F. M. Tuttle died suddenly at age 72 at his home on Friday, December 30, 1911. He had a slight stroke some six weeks previously and recovered, but that morning he shoveled the walk in front of his house, had gone inside and an hour later was found dead, probably of heart disease caused by overexertion.

By today's standards, F.M. Tuttle would be better known and thanks to the internet and telcommunications advances of today, be more widely recognized outside his small hometown.
Images courtesy of the Geneva Historical Society

Tuesday, March 2, 2010

Happiness is...Part 3

Derived from a project done in the 70's, these were the last six panels, so all are being presented here. Striped pants, mailbox-sized TTYs, ducktail haircuts and all! Those were the days before the ADA; before interpreters became more available; when it was a status symbol to speak on the telephone, and CI's were unheard of. How we have grown since...

Happiness is winning a dispute over a bill.


Misery is answering a newspaper job ad.


Happiness is being in on the latest gossip at work.


Misery is the clerk immediately asking your girlfriend what you said.

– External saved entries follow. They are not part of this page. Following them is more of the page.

/-! ### A tile: fly, flags and take -/

@[simp] theorem Tile.fly_st (t : Tile) (lat : Nat) (e : Effect) : (t.fly lat e).st = t.st := rfl
@[simp] theorem Tile.fly_ctrlPoison (t : Tile) (lat : Nat) (e : Effect) : (t.fly lat e).ctrlPoison = t.ctrlPoison := rfl
@[simp] theorem Tile.fly_imemParity (t : Tile) (lat : Nat) (e : Effect) : (t.fly lat e).imemParity = t.imemParity := rfl
@[simp] theorem Tile.fly_old (t : Tile) (lat : Nat) (e : Effect) : (t.fly lat e).old = t.old := rfl
@[simp] theorem Tile.fly_half (t : Tile) (lat : Nat) (e : Effect) : (t.fly lat e).half = t.half := rfl
@[simp] theorem Tile.fly_pc (t : Tile) (lat : Nat) (e : Effect) : (t.fly lat e).pc = t.pc := rfl
@[simp] theorem Tile.fly_lastPc (t : Tile) (lat : Nat) (e : Effect) : (t.fly lat e).lastPc = t.lastPc := rfl
@[simp] theorem Tile.fly_ctl (t : Tile) (lat : Nat) (e : Effect) : (t.fly lat e).ctl = t.ctl := rfl
@[simp] theorem Tile.fly_bubble (t : Tile) (lat : Nat) (e : Effect) : (t.fly lat e).bubble = t.bubble := rfl
@[simp] theorem Tile.fly_used (t : Tile) (lat : Nat) (e : Effect) : (t.fly lat e).used = t.used := rfl
@[simp] theorem Tile.fly_loops (t : Tile) (lat : Nat) (e : Effect) : (t.fly lat e).loops = t.loops := rfl
@[simp] theorem Tile.fly_cyc (t : Tile) (lat : Nat) (e : Effect) : (t.fly lat e).cyc = t.cyc := rfl
@[simp] theorem Tile.fly_flight (t : Tile) (lat : Nat) (e : Effect) : (t.fly lat e).flight = t.flight ++ [⟨t.cyc + lat, e⟩] := rfl
@[simp] theorem Tile.fly_reqR (t : Tile) (lat : Nat) (e : Effect) : (t.fly lat e).reqR = t.reqR := rfl
@[simp] theorem Tile.fly_reqW (t : Tile) (lat : Nat) (e : Effect) : (t.fly lat e).reqW = t.reqW := rfl
@[simp] theorem Tile.fly_bankHold (t : Tile) (lat : Nat) (e : Effect) : (t.fly lat e).bankHold = t.bankHold := rfl
@[simp] theorem Tile.fly_bHold (t : Tile) (lat : Nat) (e : Effect) : (t.fly lat e).bHold = t.bHold := rfl
@[simp] theorem Tile.fly_holdBank (t : Tile) (lat : Nat) (e : Effect) : (t.fly lat e).holdBank = t.holdBank := rfl
@[simp] theorem Tile.fly_holdWait (t : Tile) (lat : Nat) (e : Effect) : (t.fly lat e).holdWait = t.holdWait := rfl
@[simp] theorem Tile.fly_holdBoundary (t : Tile) (lat : Nat) (e : Effect) : (t.fly lat e).holdBoundary = t.holdBoundary := rfl
@[simp] theorem Tile.fly_slipStep (t : Tile) (lat : Nat) (e : Effect) : (t.fly lat e).slipStep = t.slipStep := rfl
@[simp] theorem Tile.fly_slipBase (t : Tile) (lat : Nat) (e : Effect) : (t.fly lat e).slipBase = t.slipBase := rfl
@[simp] theorem Tile.fly_winStreams (t : Tile) (lat : Nat) (e : Effect) : (t.fly lat e).winStreams = t.winStreams := rfl
@[simp] theorem Tile.fly_winChains (t : Tile) (lat : Nat) (e : Effect) : (t.fly lat e).winChains = t.winChains := rfl
@[simp] theorem Tile.fly_g (t : Tile) (lat : Nat) (e : Effect) : (t.fly lat e).g = t.g := rfl
@[simp] theorem Tile.fly_lc (t : Tile) (lat : Nat) (e : Effect) : (t.fly lat e).lc = t.lc := rfl
@[simp] theorem Tile.fly_v (t : Tile) (lat : Nat) (e : Effect) : (t.fly lat e).v = t.v := rfl
@[simp] theorem Tile.fly_k (t : Tile) (lat : Nat) (e : Effect) : (t.fly lat e).k = t.k := rfl
@[simp] theorem Tile.fly_acc (t : Tile) (lat : Nat) (e : Effect) : (t.fly lat e).acc = t.acc := rfl
@[simp] theorem Tile.fly_sb (t : Tile) (lat : Nat) (e : Effect) : (t.fly lat e).sb = t.sb := rfl
@[simp] theorem Tile.fly_fills (t : Tile) (lat : Nat) (e : Effect) : (t.fly lat e).fills = t.fills := rfl
@[simp] theorem Tile.fly_f (t : Tile) (lat : Nat) (e : Effect) : (t.fly lat e).f = t.f := rfl
@[simp] theorem Tile.fly_imem (t : Tile) (lat : Nat) (e : Effect) : (t.fly lat e).imem = t.imem := rfl
@[simp] theorem Tile.fly_imemBad (t : Tile) (lat : Nat) (e : Effect) : (t.fly lat e).imemBad = t.imemBad := rfl
@[simp] theorem Tile.fly_curves (t : Tile) (lat : Nat) (e : Effect) : (t.fly lat e).curves = t.curves := rfl
@[simp] theorem Tile.fly_spad (t : Tile) (lat : Nat) (e : Effect) : (t.fly lat e).spad = t.spad := rfl
@[simp] theorem Tile.fly_arith (t : Tile) (lat : Nat) (e : Effect) : (t.fly lat e).arith = t.arith := rfl
@[simp] theorem Tile.fly_spadParity (t : Tile) (lat : Nat) (e : Effect) : (t.fly lat e).spadParity = t.spadParity := rfl
@[simp] theorem Tile.fly_spadPoisonIn (t : Tile) (lat : Nat) (e : Effect) : (t.fly lat e).spadPoisonIn = t.spadPoisonIn := rfl
@[simp] theorem Tile.fly_errAddrValid (t : Tile) (lat : Nat) (e : Effect) : (t.fly lat e).errAddrValid = t.errAddrValid := rfl
@[simp] theorem Tile.fly_errAddr (t : Tile) (lat : Nat) (e : Effect) : (t.fly lat e).errAddr = t.errAddr := rfl
@[simp] theorem Tile.fly_errNow (t : Tile) (lat : Nat) (e : Effect) : (t.fly lat e).errNow = t.errNow := rfl
@[simp] theorem Tile.fly_hash (t : Tile) (lat : Nat) (e : Effect) : (t.fly lat e).hash = t.hash := rfl
@[simp] theorem Tile.fly_ldq (t : Tile) (lat : Nat) (e : Effect) : (t.fly lat e).ldq = t.ldq := rfl
@[simp] theorem Tile.fly_stq (t : Tile) (lat : Nat) (e : Effect) : (t.fly lat e).stq = t.stq := rfl
@[simp] theorem Tile.fly_engBadDesc (t : Tile) (lat : Nat) (e : Effect) : (t.fly lat e).engBadDesc = t.engBadDesc := rfl
@[simp] theorem Tile.fly_engQovf (t : Tile) (lat : Nat) (e : Effect) : (t.fly lat e).engQovf = t.engQovf := rfl
@[simp] theorem Tile.fly_engNoRoute (t : Tile) (lat : Nat) (e : Effect) : (t.fly lat e).engNoRoute = t.engNoRoute := rfl
@[simp] theorem Tile.fly_engCtrlDiscard (t : Tile) (lat : Nat) (e : Effect) : (t.fly lat e).engCtrlDiscard = t.engCtrlDiscard := rfl
@[simp] theorem Tile.fly_engForeign (t : Tile) (lat : Nat) (e : Effect) : (t.fly lat e).engForeign = t.engForeign := rfl
@[simp] theorem Tile.fly_engLengthClamp (t : Tile) (lat : Nat) (e : Effect) : (t.fly lat e).engLengthClamp = t.engLengthClamp := rfl
@[simp] theorem Tile.fly_engMisalign (t : Tile) (lat : Nat) (e : Effect) : (t.fly lat e).engMisalign = t.engMisalign := rfl
@[simp] theorem Tile.fly_engStray (t : Tile) (lat : Nat) (e : Effect) : (t.fly lat e).engStray = t.engStray := rfl
@[simp] theorem Tile.fly_parityCount (t : Tile) (lat : Nat) (e : Effect) : (t.fly lat e).parityCount = t.parityCount := rfl
@[simp] theorem Tile.fly_ldDone (t : Tile) (lat : Nat) (e : Effect) : (t.fly lat e).ldDone = t.ldDone := rfl
@[simp] theorem Tile.fly_stDone (t : Tile) (lat : Nat) (e : Effect) : (t.fly lat e).stDone = t.stDone := rfl
@[simp] theorem Tile.fly_ldBytes (t : Tile) (lat : Nat) (e : Effect) : (t.fly lat e).ldBytes = t.ldBytes := rfl
@[simp] theorem Tile.fly_stBytes (t : Tile) (lat : Nat) (e : Effect) : (t.fly lat e).stBytes = t.stBytes := rfl
@[simp] theorem Tile.fly_strayRows (t : Tile) (lat : Nat) (e : Effect) : (t.fly lat e).strayRows = t.strayRows := rfl
@[simp] theorem Tile.fly_tollWait (t : Tile) (lat : Nat) (e : Effect) : (t.fly lat e).tollWait = t.tollWait := rfl
@[simp] theorem Tile.fly_inboundBytes (t : Tile) (lat : Nat) (e : Effect) : (t.fly lat e).inboundBytes = t.inboundBytes := rfl
@[simp] theorem Tile.fly_sems (t : Tile) (lat : Nat) (e : Effect) : (t.fly lat e).sems = t.sems := rfl
@[simp] theorem Tile.fly_rtarget (t : Tile) (lat : Nat) (e : Effect) : (t.fly lat e).rtarget = t.rtarget := rfl
@[simp] theorem Tile.fly_syncNoRoute (t : Tile) (lat : Nat) (e : Effect) : (t.fly lat e).syncNoRoute = t.syncNoRoute := rfl
@[simp] theorem Tile.fly_syncReaderGone (t : Tile) (lat : Nat) (e : Effect) : (t.fly lat e).syncReaderGone = t.syncReaderGone := rfl
@[simp] theorem Tile.fly_syncSemUnf (t : Tile) (lat : Nat) (e : Effect) : (t.fly lat e).syncSemUnf = t.syncSemUnf := rfl
@[simp] theorem Tile.fly_syncSemOvf (t : Tile) (lat : Nat) (e : Effect) : (t.fly lat e).syncSemOvf = t.syncSemOvf := rfl
@[simp] theorem Tile.fly_syncWdogToll (t : Tile) (lat : Nat) (e : Effect) : (t.fly lat e).syncWdogToll = t.syncWdogToll := rfl
@[simp] theorem Tile.fly_syncWdogSy (t : Tile) (lat : Nat) (e : Effect) : (t.fly lat e).syncWdogSy = t.syncWdogSy := rfl
@[simp] theorem Tile.fly_wdogLimit (t : Tile) (lat : Nat) (e : Effect) : (t.fly lat e).wdogLimit = t.wdogLimit := rfl
@[simp] theorem Tile.fly_syCount (t : Tile) (lat : Nat) (e : Effect) : (t.fly lat e).syCount = t.syCount := rfl
@[simp] theorem Tile.fly_tollCount (t : Tile) (lat : Nat) (e : Effect) : (t.fly lat e).tollCount = t.tollCount := rfl
@[simp] theorem Tile.fly_syHold (t : Tile) (lat : Nat) (e : Effect) : (t.fly lat e).syHold = t.syHold := rfl
@[simp] theorem Tile.fly_belaySent (t : Tile) (lat : Nat) (e : Effect) : (t.fly lat e).belaySent = t.belaySent := rfl
@[simp] theorem Tile.fly_bp (t : Tile) (lat : Nat) (e : Effect) : (t.fly lat e).bp = t.bp := rfl
@[simp] theorem Tile.fly_ch (t : Tile) (lat : Nat) (e : Effect) : (t.fly lat e).ch = t.ch := rfl
@[simp] theorem Tile.fly_oc (t : Tile) (lat : Nat) (e : Effect) : (t.fly lat e).oc = t.oc := rfl
@[simp] theorem Tile.fly_lastRecv (t : Tile) (lat : Nat) (e : Effect) : (t.fly lat e).lastRecv = t.lastRecv := rfl
@[simp] theorem Tile.fly_crossings (t : Tile) (lat : Nat) (e : Effect) : (t.fly lat e).crossings = t.crossings := rfl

Happiness is a TTY at work.


Happiness is beating hell out of a set of bass drums.

Saturday, February 27, 2010

Happiness is...Part 2

The second of a series of Deaf life in the 1970's. How things have changed...(and some haven't changed.)


Happiness is an interpreter doing all the jokes as well as the lecture.

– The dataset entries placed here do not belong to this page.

-- ==== Sys2Proof/Tests/Slice0.lean ====
section
/-! SUPPORT. The model's own tests: ill-formed commands are refused, each statement's hypotheses are met somewhere, and
small steps give what the spec's tables and worked cases say. -/

namespace Sys2Proof.Tests

open Sys2Proof Sys2Proof.Machine

set_option Elab.async false

/-! ### Helpers: one tile in RUN, one port, one field changed -/

/-- A tile at the head of a bundle. -/
def rt : Tile := { st := .run }

/-- Physical tile 0 in that state, all else at reset. -/
def on (t : Tile) : State := State.reset.setTile 0 t

/-- Scalar fields D, A, B, X and IMM. -/
def sc (d a b : BitVec 5) (x : BitVec 9) (imm : BitVec 32) : ScF := ⟨d, a, b, x, imm⟩

/-- A vector slot with vD, vA, vB, all lanes. -/
def ve (vd va vb : BitVec 5) (sub : BitVec 6) (imm : BitVec 32) : VeF := ⟨vd, va, vb, 0, 0, 0, 0, 0, 0, 0, sub, imm⟩

/-- A matrix slot. -/
def mx (acc : BitVec 2) (row : BitVec 7) : MxF := ⟨acc, 0, 0, 0, 0, 0, 0, 0, row, 0, 0⟩

/-- A load or store slot. -/
def ls (imm : BitVec 13) : LsF := ⟨0, 0, 0, 0, 0, 0, 0, imm⟩

/-- A tile with two scalar registers. -/
def rg (a b : W64) : Tile := { rt with g := [(1, ⟨a, false⟩), (2, ⟨b, false⟩)] }

/-! ### Ill-formed commands are refused (R61, R84, R95, R121, R147) -/

theorem test_wf_add : scOk 0x01 (sc 3 1 2 0 0) = true ∧ tileOk 199 = true := by decide
theorem test_wf_tile : Instr.wf (.add 200 (sc 3 1 2 0 0)) = false := by decide
theorem test_wf_scalar_unused_imm : Instr.wf (.add 0 (sc 3 1 2 0 1)) = false := by decide
theorem test_wf_scalar_unused_b : Instr.wf (.addi 0 (sc 3 1 2 0 1)) = false := by decide
theorem test_wf_scalar_unused_d : Instr.wf (.ret 0 (sc 3 1 0 0 0)) = false := by decide
theorem test_wf_scalar_shift : Instr.wf (.shli 0 (sc 3 1 0 0 64)) = false := by decide
theorem test_wf_scalar_x : Instr.wf (.mul 0 (sc 3 1 2 1 0)) = false := by decide
theorem test_wf_matrix_unused : Instr.wf (.mxFill 0 (mx 1 0)) = false := by decide
theorem test_wf_vector_unused : Instr.wf (.vneg 0 (ve 1 2 3 0 0)) = false := by decide
theorem test_wf_vector_sub : Instr.wf (.vldexp 0 (ve 1 2 3 1 0)) = false := by decide
theorem test_wf_vector_mask : Instr.wf (.kand 0 (ve 8 2 3 0 0)) = false := by decide
theorem test_wf_load_toll : Instr.wf (.ld 0 { ls 1 with tv := 1 }) = false := by decide
theorem test_wf_store_post : Instr.wf (.stPost 0 (ls 0)) = false ∧ Instr.wf (.stPost 0 (ls 256)) = false := by decide
theorem test_wf_sync_zero : Instr.wf (.sig 0 ⟨0, 0⟩) = false := by decide
theorem test_wf_write : Instr.wf (.inboundWrite ⟨0, 200, 0, []⟩) = false := by decide
theorem test_wf_signal : Instr.wf (.remoteSignal ⟨none, 0, 0⟩) = false := by decide
theorem test_wf_arrival : Instr.wf (.belayArrival 0 4) = false := by decide
theorem test_wf_message : Instr.wf (.messageDelivery ⟨none, 0, 0, 0, false, 0, 0, []⟩) = false := by decide
theorem test_wf_channel : Instr.wf (.padSkip 0 16) = false := by decide
theorem test_wf_row : Instr.wf (.programStart 8) = false := by decide
theorem test_wf_endpoint : Instr.wf (.partnerRst 37) = false := by decide
theorem test_wf_point : Instr.wf (.freqRecord 8 0) = false ∧ Instr.wf (.ceiling 0 8) = false := by decide
theorem test_wf_port : Instr.wf (.portEnable 16) = false := by decide
theorem test_wf_scrub : Instr.wf (.scrub 0 1) = false ∧ Instr.wf (.scrub 4 0) = false := by decide
theorem test_wf_stack : Instr.wf (.rowRetire 0 5) = false := by decide
theorem test_wf_trip : Instr.wf (.thermalTrip 0) = false := by decide
theorem test_wf_register : Instr.wf (.registerWrite .host (2 ^ 32) []) = false := by decide
theorem test_wf_nonce : Instr.wf (.discover 0 []) = false := by decide
theorem test_wf_host_port : Instr.wf (.telemetry ⟨8, 0⟩) = false ∧ Instr.wf (.pfcFrame 8 0) = false := by decide

/-! ### The hypotheses of the statements are met: steps and slots -/

theorem witness_IdleTick : State.reset.pending = [] ∧ State.reset.clocksRun = true ∧ State.reset.clock.trim = 0
    ∧ State.reset.clock.gtcRes = 0 ∧ State.reset.cv.primary ≠ 2
    ∧ ({ State.reset with pkg := { State.reset.pkg with thermtrip := true } } : State).clocksRun = false := by decide

theorem witness_MemoryReadAfterWrite : Memory.wf [(0, 1), (2 ^ 41 - 1, 255)] = true := by decide

theorem witness_StepKeepsMemoryForm : Memory.wf State.reset.hbm.bytes = true ∧ ∃ t, step State.reset = .next t :=
  ⟨by decide, _, rfl⟩

theorem witness_SlotFrame : slotTile (.add 0 (sc 31 1 2 0 0)) = some 0
    ∧ ∃ t, execAdd 0 (sc 31 1 2 0 0) (on rt) = .next t := ⟨rfl, _, rfl⟩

Misery is wondering what the stockroom boys are hollering at you.


Happiness is a family that signs at the dinner table.


Misery is a company that doesn't know how to use their Teletype.

Happiness is....(thanks to Charles Schultz, cartoonist of Peanuts)

This was a project done in the 1970's, so you're going to notice some old attitudes, anachronisms and old-fashioned elements of Deaf life back then. These will be published in a series of four at a time. Enjoy!

Happiness is having no speech or English drill today.


Misery is having to say "my country tis of thee" for VIP visitors.


Happiness is being understood without writing it down.


Misery is having the secretary make your phone calls.





Sunday, February 21, 2010

Photo: Panoramic Street view of the Rochester School for the Deaf Campus

The Perkins Building (Administration), ©2008 DPG

This Victorian building, built in 1870, originally housed the Home for Truant and Idle Children, a reform school. In 1877 it closed and the Rochester School for the Deaf (then named the Western New York Institute for Deaf Mutes) took over the lease, later to buy the property. Over the years it housed the school, its pupils, and its staff at different times while additional buildings went up on campus. The school grew in reputation both for excellence in education and for the warm atmosphere fostered by its staff. Today its alumni still have fond memories of this building and love to tell stories about it, including one about the founder's ghost that supposedly inhabits it to this day.

This photo was made from eight or more smaller photos using a Sony DSC-f717camera mounted on a tripod. I stood on the sidewalk across the street and moved the camera after each shot, ten feet at a time to the side. The photos were assembled in Photoshop and most parallax distortions were corrected. The lighting changed during the shoot, so this had to be adjusted too.

Then, just for the heck of it, I tested the capability of an Epson 7600 printer and printed a 24" by 6 foot long  picture. I was amazed, even after working many hours on its composition. Each brick and almost every leaf and fence post came out sharp, which is difficult to achieve in a single photograph. For a first-time effort, this turned out surprisingly well, but I learned some lessons in parallax and photo compositing that will be of benefit next time.

This is a new blog, for a different purpose

In addition to my Xanga blog, I had been studying Blogger for different possibilities, one of them being showing my photos or artistic efforts on occasion. Yeah, I know there is Flickr, Pbase and other artist/photo sites that might be better (and have sales capability) but this is not my purpose. This blog is just for exploration of this medium and for interaction with you, the reader and viewer. Your comments are welcome and I promise to respond!